### Provided records ###

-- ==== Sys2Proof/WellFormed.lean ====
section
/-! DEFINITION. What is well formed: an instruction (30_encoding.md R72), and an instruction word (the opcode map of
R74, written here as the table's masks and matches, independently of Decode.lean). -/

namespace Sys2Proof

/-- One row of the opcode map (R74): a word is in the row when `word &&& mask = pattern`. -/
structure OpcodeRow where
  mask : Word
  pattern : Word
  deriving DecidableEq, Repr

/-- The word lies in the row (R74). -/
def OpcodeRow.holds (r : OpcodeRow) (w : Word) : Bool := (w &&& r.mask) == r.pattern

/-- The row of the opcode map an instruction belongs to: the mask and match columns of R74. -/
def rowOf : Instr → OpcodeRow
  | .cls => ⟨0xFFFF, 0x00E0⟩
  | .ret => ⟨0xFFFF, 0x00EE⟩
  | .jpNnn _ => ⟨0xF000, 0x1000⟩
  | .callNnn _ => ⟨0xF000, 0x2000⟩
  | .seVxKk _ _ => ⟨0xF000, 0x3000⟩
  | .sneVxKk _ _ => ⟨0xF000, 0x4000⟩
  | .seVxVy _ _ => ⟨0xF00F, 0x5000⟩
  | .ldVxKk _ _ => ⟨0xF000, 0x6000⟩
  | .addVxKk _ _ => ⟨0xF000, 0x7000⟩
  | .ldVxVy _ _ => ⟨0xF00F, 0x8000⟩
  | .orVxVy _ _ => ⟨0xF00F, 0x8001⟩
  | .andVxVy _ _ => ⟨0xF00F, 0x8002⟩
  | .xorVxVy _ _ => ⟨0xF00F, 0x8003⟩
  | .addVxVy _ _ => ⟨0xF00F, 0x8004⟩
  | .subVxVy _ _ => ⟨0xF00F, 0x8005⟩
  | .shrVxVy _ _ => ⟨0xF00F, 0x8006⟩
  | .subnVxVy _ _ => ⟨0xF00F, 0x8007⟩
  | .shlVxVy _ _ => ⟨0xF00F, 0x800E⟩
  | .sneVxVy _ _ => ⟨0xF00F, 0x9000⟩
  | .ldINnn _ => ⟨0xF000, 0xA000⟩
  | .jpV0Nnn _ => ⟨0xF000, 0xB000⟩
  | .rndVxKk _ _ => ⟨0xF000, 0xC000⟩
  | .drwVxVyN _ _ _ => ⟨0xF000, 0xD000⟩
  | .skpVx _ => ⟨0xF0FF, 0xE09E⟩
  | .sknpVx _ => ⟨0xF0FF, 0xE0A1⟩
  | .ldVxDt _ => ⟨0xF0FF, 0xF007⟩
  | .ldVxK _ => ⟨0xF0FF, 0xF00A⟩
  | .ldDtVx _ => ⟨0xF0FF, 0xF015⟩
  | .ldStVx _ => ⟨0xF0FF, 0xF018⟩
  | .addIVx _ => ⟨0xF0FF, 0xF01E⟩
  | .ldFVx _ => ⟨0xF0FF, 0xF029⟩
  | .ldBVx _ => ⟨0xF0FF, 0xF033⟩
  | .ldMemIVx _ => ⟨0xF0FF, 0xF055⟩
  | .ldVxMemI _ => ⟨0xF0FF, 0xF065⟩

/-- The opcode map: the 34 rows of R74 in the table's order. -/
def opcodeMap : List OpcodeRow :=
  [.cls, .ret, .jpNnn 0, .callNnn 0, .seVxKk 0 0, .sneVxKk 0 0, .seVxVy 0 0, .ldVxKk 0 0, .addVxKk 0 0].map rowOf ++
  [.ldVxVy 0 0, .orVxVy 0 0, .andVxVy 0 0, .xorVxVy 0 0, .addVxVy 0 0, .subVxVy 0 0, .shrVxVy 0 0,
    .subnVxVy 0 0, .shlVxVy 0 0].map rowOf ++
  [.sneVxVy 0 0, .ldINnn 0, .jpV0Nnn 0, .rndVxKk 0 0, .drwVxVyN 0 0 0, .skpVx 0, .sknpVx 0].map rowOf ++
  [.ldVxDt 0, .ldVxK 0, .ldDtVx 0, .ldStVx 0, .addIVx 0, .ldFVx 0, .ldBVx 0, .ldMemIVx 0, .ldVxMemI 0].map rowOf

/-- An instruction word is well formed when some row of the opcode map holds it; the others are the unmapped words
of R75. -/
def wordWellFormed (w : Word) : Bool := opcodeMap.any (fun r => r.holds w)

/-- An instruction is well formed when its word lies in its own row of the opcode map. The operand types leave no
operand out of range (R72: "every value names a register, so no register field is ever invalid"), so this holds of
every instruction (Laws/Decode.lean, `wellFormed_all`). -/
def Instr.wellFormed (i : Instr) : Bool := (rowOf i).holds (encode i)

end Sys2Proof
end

###

* **Requirement**: Pick out every line above that contains the word "ldFVx" and copy it.

* **Response**:
  | .ldFVx _ => ⟨0xF0FF, 0xF029⟩
  [.ldVxDt 0, .ldVxK 0, .ldDtVx 0, .ldStVx 0, .addIVx 0, .ldFVx 0, .ldBVx 0, .ldMemIVx 0, .ldVxMemI 0].map rowOf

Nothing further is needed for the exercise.